#### Records for this task ####
/-- R4, R9, R22: while SWEEPING no record and no list entry is held, while NORMAL no slot is marked, a PARKED record is the
host's with a group and a spawned record has none, after every step. R37: while homing is ARMED no POSITION record is ARMED
or SUSPENDED, after every step. -/
def Obligations.GroupsAndHomingStayConsistent : Prop :=
  (∀ s t : State, step s = .next t →
     (SweepConsistent s → SweepConsistent t) ∧ (GroupsConsistent s → GroupsConsistent t))
  ∧ (∀ s t : State, HomingExclusive s → step s = .next t → HomingExclusive t)

/-- R14, R21, R161: DONE_PENDING is pending exactly while the done list is not empty and TABLE_LOW exactly while the free
count is below the low threshold, after every step. -/
def Obligations.LevelCausesStayReported : Prop :=
  ∀ s t : State, LevelsReported s → step s = .next t → LevelsReported t

/-- R81, R83, R140: while the part is quiesced every channel is SAFE, and while it is not no channel is SAFE and the
suspended list is empty; the latch is clear only while the mirror is HIGH; after every step. -/
def Obligations.QuiesceStaysConsistent : Prop :=
  ∀ s t : State, QuiesceInvariant s → step s = .next t → QuiesceInvariant t

/-- R65, R81: every channel's line is at the level its state gives, after every step. -/
def Obligations.LinesStayInAgreement : Prop :=
  ∀ s t : State, LinesAgree s → step s = .next t → LinesAgree t

/-- R176, R182: the queue holds at most four entries and one reserved entry exactly while SWEEPING, and a window that showed
RDY carries the filled head's frame, after every step. -/
def Obligations.LinkStaysConsistent : Prop :=
  ∀ s t : State, LinkConsistent s → step s = .next t → LinkConsistent t

/-- R18, R42, R124: every stored number of the eight blocks stays in its range, the live counts and the sweep's count
included, and every ARMED TIME record stands 0 to 2^30 grains ahead of TB-T, never behind it, after every step. -/
def Obligations.TimeRecordsStayAhead : Prop :=
  ∀ s t : State, TimeDueInvariant s → step s = .next t → TimeDueInvariant t

/-- R2: a slot's generation increases by one exactly where a live slot becomes FREE, and by no other command; resets,
TABLE_CLEAR and its sweep, and a window close that may carry one, are apart. -/
def Obligations.GenerationsMoveOnlyOnFreeing : Prop :=
  ∀ (s t : State) (c : Instr), exec c s = .next t →
    (∀ v l, c ≠ .powerOn v l) → c ≠ .rstnLow → (∀ l, c ≠ .rstnHigh l) → (∀ g p, c ≠ .softReset g p) →
    (∀ g p, c ≠ .tableClear g p) → c ≠ .sweepEnd → (∀ m, c ≠ .windowClose m) →
    ∀ i, (t.table.slot i).gen =
      if s.table.recordAt i ≠ none ∧ t.table.recordAt i = none then (s.table.slot i).gen + 1 else (s.table.slot i).gen
end

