/-- A falling due changes its own slot and no clock, sense input or Quiesce Control (R49, R50). -/
theorem State.fallDueAt_sameBut (s : State) (i : SlotIx) : SameBut s (s.fallDueAt i) i := by
  unfold State.fallDueAt
  split
  · next r hr =>
    split
    · next due hp =>
      unfold State.fallDue
      split
      · exact (State.proceed_sameBut _ i _ due).of_same_table rfl rfl rfl rfl
      · split
        · split
          · exact (State.proceed_sameBut _ i _ due).of_same_table rfl rfl rfl rfl
          · exact s.suspend_sameBut i r due
        · exact (s.fire_sameBut _ _ i).trans (State.proceed_sameBut _ i _ due)
    · exact .refl s i
  · exact .refl s i

/-! ### Outcomes and ends -/

/-- An outcome recorded changes a record's counts and last outcome only (R11). -/
structure ActionRecord.SameItems (r q : ActionRecord) : Prop where
  origin : q.origin = r.origin
  what : q.what = r.what
  group : q.group = r.group
  phase : q.phase = r.phase
  counts : (r.fired ≤ 65535 ∧ r.late ≤ 65535 ∧ r.conflict ≤ 65535 ∧ r.missed ≤ 65535) →
    q.fired ≤ 65535 ∧ q.late ≤ 65535 ∧ q.conflict ≤ 65535 ∧ q.missed ≤ 65535

theorem ActionRecord.record_sameItems (r : ActionRecord) (o : LastOutcome) : r.SameItems (r.record o) := by
  cases o <;> refine ⟨rfl, rfl, rfl, rfl, fun h => ?_⟩ <;> simp only [ActionRecord.record, bump16_le, and_true, h]

theorem ActionRecord.SameItems.inRange {r q : ActionRecord} (h : r.SameItems q) (hr : r.InRange) : q.InRange where
  what := h.what ▸ hr.what
  offset n hn := by rw [h.what]; exact hr.offset n (h.phase ▸ hn)
  group g hg := hr.group g (h.group ▸ hg)
  ordinal b n ho := hr.ordinal b n (h.origin ▸ ho)
  counts := h.counts hr.counts

/-- The end of a record's work is one change (R58, R59, R94). -/
theorem State.finish_move {s : State} {i : SlotIx} {r r' : ActionRecord} (hr : s.table.recordAt i = some r)
    (active : r.phase.isDone = false) (origin : r'.origin = r.origin) (group : r'.group = r.group)
    (range : r.InRange → r'.InRange) (reason : EndReason) : EndingMove s (s.finish i r' reason) := by
  unfold State.finish
  split
  · exact .done hr active origin group range
  · exact .free hr origin

/-! ### Falling due -/

/-- A record whose claim is to be taken is ARMED at a due value that its timebase has reached (R42, R43). -/
theorem isDue_iff (t : Timebases) (r : ActionRecord) :
    isDue t r = true ↔ ∃ due, r.phase = .armed due ∧ t.reached r.what.base due := by
  cases hp : r.phase with
  | armed due =>
    cases hb : r.what.base <;> simp [isDue, hp, hb, Timebases.reached, and_comm]
  | _ => simp [isDue, hp]

/-- An interval in range after TB-T is that many grains ahead (R56). -/
theorem advance_time_sub {tbT : Word} {n : Nat} (h : n ≤ 2 ^ 30) : (advance .time tbT n - tbT).toNat = n := by
  have hsub : advance .time tbT n - tbT = BitVec.ofNat 32 n := by simp only [advance]; bv_omega
  rw [hsub, BitVec.toNat_ofNat]
  omega

theorem Repeat.spend_inRange {d : Domain} {x : Repeat} (h : x.inRange d) : x.spend.inRange d := by
  obtain ⟨h1, h2, h3⟩ := h
  refine ⟨h1, h2, fun n hn => ?_⟩
  simp only [Repeat.spend, Option.map_eq_some_iff] at hn
  obtain ⟨m, hm, rfl⟩ := hn
  have := h3 m hm
  omega
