-- ==== Sys2Proof/Word.lean ====
section
/-! DEFINITION. The two value types of the block (00_scope.md R9): a word is a 32-bit and a byte an
8-bit unsigned value. Everything computed with them stands in the files of Machine/. -/

namespace Sys2Proof

/-- A 32-bit unsigned value (00_scope.md R9). -/
abbrev Word := BitVec 32

/-- An 8-bit unsigned value (00_scope.md R9). -/
abbrev Byte := BitVec 8

end Sys2Proof
end

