-- ==== Sys2Proof/Machine/KeySchedule.lean ====
section
/-! DEFINITION. The key schedule and the three KEYSCHED commands (42_key_schedule.md). -/

namespace Sys2Proof.Machine

/-- The table RCON (42_key_schedule.md R130). -/
def rconTable : List Byte := [0x01, 0x02, 0x04, 0x08, 0x10, 0x20, 0x40, 0x80, 0x1b, 0x36]

/-- `RCON[i]` (42_key_schedule.md R130). Index 10 or above never occurs (R131; log entry 17). -/
def rcon (i : Nat) : Byte := rconTable.getD i 0

/-- `SubWord(w)`, four calls of EncRoundLast on one accumulator (42_key_schedule.md R133). -/
def subWord (w : Word) : Word :=
  encRoundLast (encRoundLast (encRoundLast (encRoundLast 0x00000000 w 0) w 1) w 2) w 3

/-- `RotWord(w)` (42_key_schedule.md R134). -/
def rotWord (w : Word) : Word := rotr32 w 8

/-- The new first live word of update step `i`, from the old first word and the old last word
`W[Nk-1]` (42_key_schedule.md R132, R135). -/
def updateFirst (i : Nat) (w0 last : Word) : Word :=
  w0 ^^^ subWord (rotWord last) ^^^ (rcon i).setWidth 32

/-- The later live words of an update step, in index order from word `k`: each takes the already updated
word `prev` before it, and word 4 of AES-256 its SubWord (42_key_schedule.md R132, R136; 70 R214). -/
def updateRest (nk : Nat) : (k : Nat) → (prev : Word) → List Word → List Word
  | _, _, [] => []
  | k, prev, w :: ws =>
    let w' := if nk = 8 ∧ k = 4 then w ^^^ subWord prev else w ^^^ prev
    w' :: updateRest nk (k + 1) w' ws

/-- `UpdateStep(Nk, W, i)` (42_key_schedule.md R132). The live words are never none: `Nk` is 4, 6 or 8. -/
def updateStep (nk i : Nat) : List Word → List Word
  | [] => []
  | w0 :: ws =>
    let w0' := updateFirst i w0 ((w0 :: ws).getLastD 0)
    w0' :: updateRest nk 1 w0' ws

/-- The loop of `KeyExpand`, `n` iterations from index `i` (42_key_schedule.md R132, R137): emit the live
words, leave once `need` words are emitted, else update. -/
def expandLoop (nk need : Nat) : (n i : Nat) → (live out : List Word) → List Word
  | 0, _, _, out => out
  | n + 1, i, live, out =>
    let out' := out ++ live
    if need ≤ out'.length then out'
    else expandLoop nk need n (i + 1) (updateStep nk i live) out'

/-- `KeyExpand(ksz, K)` (42_key_schedule.md R132): `STEPS + 1` iterations at most, extra words
discarded. -/
def keyExpand (k : KeySize) (key : List Word) : List Word :=
  (expandLoop k.nk k.scheduleWords (k.steps + 1) 0 key []).take k.scheduleWords

/-- The word a schedule places in `RK[n]`: its word `n`, or zero past its end (42_key_schedule.md
R138). -/
def scheduleRegs (k : KeySize) (out : List Word) : Vector Word 60 :=
  Vector.ofFn fun n => if n.val < k.scheduleWords then out.getD n.val 0x00000000 else 0x00000000

/-- `KeySchedCmd(ksz)` (42_key_schedule.md R138): the key is read before anything is written. -/
def keySchedCmd (k : KeySize) (s : State) : State :=
  let out := keyExpand k (keyMaterial k s)
  succeed (((s.setRk (scheduleRegs k out)).clearKey).setSchedule k.code)

/-- KEYSCHED128 (42_key_schedule.md R139). -/
def execKeysched128 (s : State) : Result := .next (keySchedCmd .k128 s)

/-- KEYSCHED192 (42_key_schedule.md R140). -/
def execKeysched192 (s : State) : Result := .next (keySchedCmd .k192 s)

/-- KEYSCHED256 (42_key_schedule.md R141). -/
def execKeysched256 (s : State) : Result := .next (keySchedCmd .k256 s)

end Sys2Proof.Machine
end

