/-! The pseudo-instructions that compute in P_ACC. -/

/-- What waits, and the two registers of the primitives. -/
def PrimState (q : List BusEvent) (acc inp : Word) (s : State) : Prop :=
  s.pending = q ∧ s.pAcc = acc ∧ s.pIn = inp

section
variable {h : Nat} {q : List BusEvent} {acc inp : Word} {s : State}

theorem step_wr_pAcc {v : Word} (hs : PrimState (wr h 0x010 v :: q) acc inp s) :
    ∃ t, step s = .next t ∧ PrimState q v inp t := by
  obtain ⟨hp, -, hin⟩ := hs
  exact ⟨_, step_write s h 0x010 v q hp rfl (by decide), rfl, rfl, hin⟩

theorem step_wr_pIn {v : Word} (hs : PrimState (wr h 0x014 v :: q) acc inp s) :
    ∃ t, step s = .next t ∧ PrimState q acc v t := by
  obtain ⟨hp, hacc, -⟩ := hs
  exact ⟨_, step_write s h 0x014 v q hp rfl (by decide), rfl, hacc, rfl⟩

theorem step_cmd_encround {b : BitVec 2} (hs : PrimState (cmd h (.encround b) :: q) acc inp s) :
    ∃ t, step s = .next t ∧ PrimState q (encRound acc inp b) inp t := by
  obtain ⟨hp, rfl, rfl⟩ := hs
  exact ⟨_, step_of_command hp (decode_encode _) rfl, rfl, rfl, rfl⟩

theorem step_cmd_encroundlast {b : BitVec 2} (hs : PrimState (cmd h (.encroundlast b) :: q) acc inp s) :
    ∃ t, step s = .next t ∧ PrimState q (encRoundLast acc inp b) inp t := by
  obtain ⟨hp, rfl, rfl⟩ := hs
  exact ⟨_, step_of_command hp (decode_encode _) rfl, rfl, rfl, rfl⟩

theorem run_zero (s : State) : Sys2Proof.core.run 0 s = .next s := rfl

/-- SUBWORD calls EncRoundLast on one word with each selector in turn. -/
theorem run_subword {w : Word} (hp : s.pending = subword h w) :
    ∃ t : State, Sys2Proof.core.run 6 s = .next t ∧ t.pAcc = accumulate encRoundLast 0 w w w w := by
  obtain ⟨s1, h1, p1⟩ := step_wr_pAcc ⟨hp, rfl, rfl⟩
  obtain ⟨s2, h2, p2⟩ := step_wr_pIn p1
  obtain ⟨s3, h3, p3⟩ := step_cmd_encroundlast p2
  obtain ⟨s4, h4, p4⟩ := step_cmd_encroundlast p3
  obtain ⟨s5, h5, p5⟩ := step_cmd_encroundlast p4
  obtain ⟨s6, h6, -, hacc, -⟩ := step_cmd_encroundlast p5
  exact ⟨s6, by rw [run_succ _ h1, run_succ _ h2, run_succ _ h3, run_succ _ h4, run_succ _ h5, run_succ _ h6,
    run_zero], hacc⟩

/-- MIXCOL calls EncRound on the four words, each with its own selector. -/
theorem run_mixcol {a w0 w1 w2 w3 : Word} (hp : s.pending = mixcol h a w0 w1 w2 w3) :
    ∃ t : State, Sys2Proof.core.run 9 s = .next t ∧ t.pAcc = accumulate encRound a w0 w1 w2 w3 := by
  obtain ⟨s1, h1, p1⟩ := step_wr_pAcc ⟨hp, rfl, rfl⟩
  obtain ⟨s2, h2, p2⟩ := step_wr_pIn p1
  obtain ⟨s3, h3, p3⟩ := step_cmd_encround p2
  obtain ⟨s4, h4, p4⟩ := step_wr_pIn p3
  obtain ⟨s5, h5, p5⟩ := step_cmd_encround p4
  obtain ⟨s6, h6, p6⟩ := step_wr_pIn p5
  obtain ⟨s7, h7, p7⟩ := step_cmd_encround p6
  obtain ⟨s8, h8, p8⟩ := step_wr_pIn p7
  obtain ⟨s9, h9, -, hacc, -⟩ := step_cmd_encround p8
  exact ⟨s9, by rw [run_succ _ h1, run_succ _ h2, run_succ _ h3, run_succ _ h4, run_succ _ h5, run_succ _ h6,
    run_succ _ h7, run_succ _ h8, run_succ _ h9, run_zero], hacc⟩

end

/-- Settles O57: both sequences are the four calls of an output word, of one word or of four. -/
theorem subwordAndMixcolCompute : Obligations.SubwordAndMixcolCompute := by
  refine fun h s => ⟨fun w hp => ?subword, fun acc w0 w1 w2 w3 hp => ?mixcol⟩
  case subword =>
    obtain ⟨t, hrun, hacc⟩ := run_subword hp
    refine ⟨t, hrun, ?_⟩
    rw [hacc, accumulate_encRoundLast_same, subWord_eq_subBytesWord]
    exact BitVec.zero_xor
  case mixcol =>
    obtain ⟨t, hrun, hacc⟩ := run_mixcol hp
    refine ⟨t, hrun, ?_⟩
    rw [hacc, accumulate_encRound, subBytesWord_diagonal]
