/-- MMV at issue (05 R131 to R135, 06 R140, R156). -/
def mmvBody (w : MmvWord) (s : State) (_ : Run) (i : Inst) : Verdict :=
  let t := getT s w.ta
  let off := offVal s w.wor w.woff
  let str := strVal s w.wsr w.wstr
  let k := 128 * (w.kb.toNat + 1)
  let rb := 128 * (w.ns.toNat + 1) * tileBits w.fmt / 8
  if !t.full then .fault eTempty
  else if t.shape != w.shape || t.fmt != w.fmt then .fault eTshape
  else
    match r81 off str k rb (bufBytes s i.uid w.wh.toNat) with
    | some e => .fault e
    | none =>
      let h := hull off str k rb
      let rs := [rTile w.ta false, rBuf s i.uid w.wh.toNat h.1 h.2 false]
        ++ (if w.dv then [] else [rFirn w.dst.toNat (w.mm.toNat + 1) true])
      if rngsBusy s s.seq.nextUid rs then .waitFor rs
      else if !w.dv && typeClash s w.ovw (w.fmt == 7) w.dst.toNat (w.mm.toNat + 1) (w.ns.toNat + 1) then .fault eTshape
      else
        let strips := tabulate (w.ns.toNat + 1) fun n => mmvStrip s i.uid w off str n
        let s := tileTake (takeRows s i.uid w.wh off str k rb) i.uid w.ta 0 65536
        let s := if w.dv then mmvClear s w else s
        .go (strips.zipIdx.foldl (fun s b =>
          if w.dv then mmvVec s i.uid w t b.1 b.2 else mmvFirn s i.uid w t b.1 b.2) s)

def execMmv (w : MmvWord) (s : State) : Host.Outcome State Fault Refusal :=
  .next (issue s .m 1 (.mmv w) (offRegs w.wor w.woff ++ strRegs w.wsr w.wstr) (mmvBody w))

end Sys2Proof.Machine
end

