-- ==== Sys2Proof/Machine/Streams.lean ====
section
/-! DEFINITION. Streams (10, R244 to R261): DSTR on a slot, Cues, WAITQ, requests, the gather sorter, deliveries; the end
of read streams at SCENE_END (R259, 09 R234). -/

namespace Sys2Proof.Machine

open Sys2Proof

/-! ## Opening a stream (R244 to R252) -/

/-- One enabled patch applied to an image of 64-bit fields (R245). -/
def patch1 {n : Nat} (s : State) (p : Patch) (img : BitVec n) : BitVec n :=
  if p.en then bvPut img (64 * p.idx.toNat) 64 (getS s p.reg).toNat else img

/-- The patches in the order PT0 to PT3 (R245). -/
def patched {n : Nat} (s : State) (p : Patches) (img : BitVec n) : BitVec n :=
  patch1 s p.pt3 (patch1 s p.pt2 (patch1 s p.pt1 (patch1 s p.pt0 img)))

def patchRegs (p : Patches) : List (BitVec 5) := ([p.pt0, p.pt1, p.pt2, p.pt3].filter (·.en)).map (·.reg)

/-- An extent lies in one set record that allows the access (R229). -/
def inSets (sets : List SetRec) (write : Bool) (lo hi : Int) : Bool :=
  sets.any fun r => (r.kind == 2 || r.kind == (if write then 1 else 0))
    && decide ((r.base : Int) ≤ lo) && decide (hi ≤ (r.base : Int) + r.bytes)

/-- Row 5 of Table 10-3. -/
def extentOk (sets : List SetRec) (write : Bool) (lo hi : Int) : Bool :=
  decide (0 ≤ lo) && decide (hi ≤ 2 ^ 57) && inSets sets write lo hi

/-- The checks of Table 10-3 on a stream image. -/
def openCheck (s : State) (i : Inst) (img : BitVec 512) : Option Code :=
  let c := runCtx s i
  let d := descOf img
  let e := descExtent d
  if !imageOk img then some eBadval
  else if !(imageNeeds img).all (ctxGranted c) then some eFeature
  else if !imageAligned img then some eAlign
  else if (ctxSize c d.h).isNone || (d.kind == 2 && (ctxSize c d.ih).isNone)
      || !imageFits (fun h => (ctxSize c h).getD 0) img then some eBufsize
  else if !extentOk (((sceneOf s i).map (·.sets)).getD []) (d.kind == 1) e.1 e.2 then some eOutset
  else none

/-- The stream that the run's latest DSTR on a slot opened. -/
def slotStream (s : State) (uid : Nat) (slot : BitVec 6) : Option Stream :=
  s.strm.streams.find? fun st => st.uid == uid && st.slot == slot.toNat

/-- A stream changed by its id. -/
def setStream (s : State) (id : Nat) (f : Stream → Stream) : State :=
  { s with strm := { s.strm with streams := mapIf (fun st => st.id == id) f s.strm.streams } }

/-- DSTR on a slot (R244 to R246, R252). A read stream that opens after its scene's SCENE_END requests nothing (R259). -/
def dstrBody (slot : BitVec 6) (pts : Patches) (image : BitVec 512) (s : State) (_ : Run) (i : Inst) : Verdict :=
  let busy : Bool := match slotStream s i.uid slot with
    | some st => !streamComplete s st
    | none => false
  if busy then .wait
  else
    let img := patched s pts image
    match openCheck s i img with
    | some e => .fault e
    | none =>
      let (seq, s) := fresh s
      let st : Stream :=
        { id := s.strm.nextId, uid := i.uid, slot := slot.toNat, phys := i.slots.getD slot.toNat 0, seq := seq
          image := img, next := 0, refetch := [], idxs := [], stage := [], wrote := [], late := [], cues := [], marks := []
          susp := none, walking := false
          stopped := i.st == .draining && descReads (descOf img), status := none }
      .go { s with strm := { s.strm with
        streams := (s.strm.streams.filter fun x => !(x.uid == i.uid && x.slot == slot.toNat)) ++ [st]
        nextId := s.strm.nextId + 1 } }

def execDstr (slot : BitVec 6) (pts : Patches) (image : BitVec 512) (s : State) : Host.Outcome State Fault Refusal :=
  .next (issue s .d 5 (.dstr slot pts image) (patchRegs pts) (dstrBody slot pts image))

/-! ## Cues and WAITQ (09 R236, R237; 10 R260; 12 R316) -/

/-- The position of a CUE; a scalar one is rounded down (R260). -/
def cuePos (s : State) (pr : Bool) (p : BitVec 25) : Nat :=
  if pr then (getS s (p.truncate 5)).toNat / 64 * 64 else p.toNat

def cueBody (slot : BitVec 6) (pr : Bool) (p : BitVec 25) (s : State) (_ : Run) (i : Inst) : Verdict :=
  match slotStream s i.uid slot with
  | none => .go s
  | some st =>
    let d := descOf st.image
    let pos := cuePos s pr p
    if !descReads d || decide (descLen d ≤ pos) then .go s
    else if 4 ≤ st.cues.length then .wait
    else
      let (seq, s) := fresh s
      .go (setStream s st.id fun st => { st with cues := st.cues ++ [⟨pos, seq⟩] })

def execCue (slot : BitVec 6) (pr : Bool) (p : BitVec 25) (s : State) : Host.Outcome State Fault Refusal :=
  .next (issue s .d 1 (.cue slot pr p) (if pr then [p.truncate 5] else []) (cueBody slot pr p))

/-- WAITQ: it stays at the head of its queue until the stream is complete, and holds the queues of HOLD as long (R260). -/
def waitqBody (slot : BitVec 6) (s : State) (_ : Run) (i : Inst) : Verdict :=
  match slotStream s i.uid slot with
  | none => .go s
  | some st => if streamComplete s st then .go s else .wait

def execWaitq (slot : BitVec 6) (hold : BitVec 3) (s : State) : Host.Outcome State Fault Refusal :=
  .next (issue s .d 1 (.waitq slot hold) [] (waitqBody slot))

/-! ## Addresses and units -/

/-- The index of gather row `row`: as read before, or from the index buffer (R249). -/
def gatherIndex (s : State) (st : Stream) (d : Desc) (row : Nat) : Nat :=
  match st.idxs[row]? with
  | some v => v
  | none => leNat (bufRead s st.uid d.ih (d.ioff + 4 * row) 4)

/-- The virtual address of unit `u`; none for a unit of a gather row whose index is at or above ILIM. -/
def unitAddr (s : State) (st : Stream) (u : Nat) : Option Int :=
  let d := descOf st.image
  if d.kind = 2 then
    let idx := gatherIndex s st d (u / rowUnits d)
    if idx < d.ilim then some (d.gbase + (idx : Int) * d.gstr + (u % rowUnits d * 64 : Nat)) else none
  else some (denseAddr d u)

/-- The next unit of a stream to request: one to refetch, or the next in request order. -/
def nextUnit (st : Stream) : Option Nat :=
  match st.refetch with
  | u :: _ => some u
  | [] => if st.next < unitCount (descOf st.image) then some st.next else none

/-- Unit `u` may follow in a request that began at an earlier unit. -/
def unitFollows (st : Stream) (u : Nat) : Bool :=
  if st.refetch.isEmpty then decide (u < unitCount (descOf st.image)) else st.refetch.contains u

/-- A unit, or under XP its tile, has a byte at or beyond the position of a pending Cue (R237, R255). -/
def cueHolds (st : Stream) (u : Nat) : Bool :=
  st.cues.any fun c => decide (c.p < unitReach (descOf st.image) u)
####
* **Task description**:
Look for the word "Result". Copy out every line of the data that has it.

* **Expected answer**:
def execKeysched128 (s : State) : Result := .next (keySchedCmd .k128 s)
def execKeysched192 (s : State) : Result := .next (keySchedCmd .k192 s)
def execKeysched256 (s : State) : Result := .next (keySchedCmd .k256 s)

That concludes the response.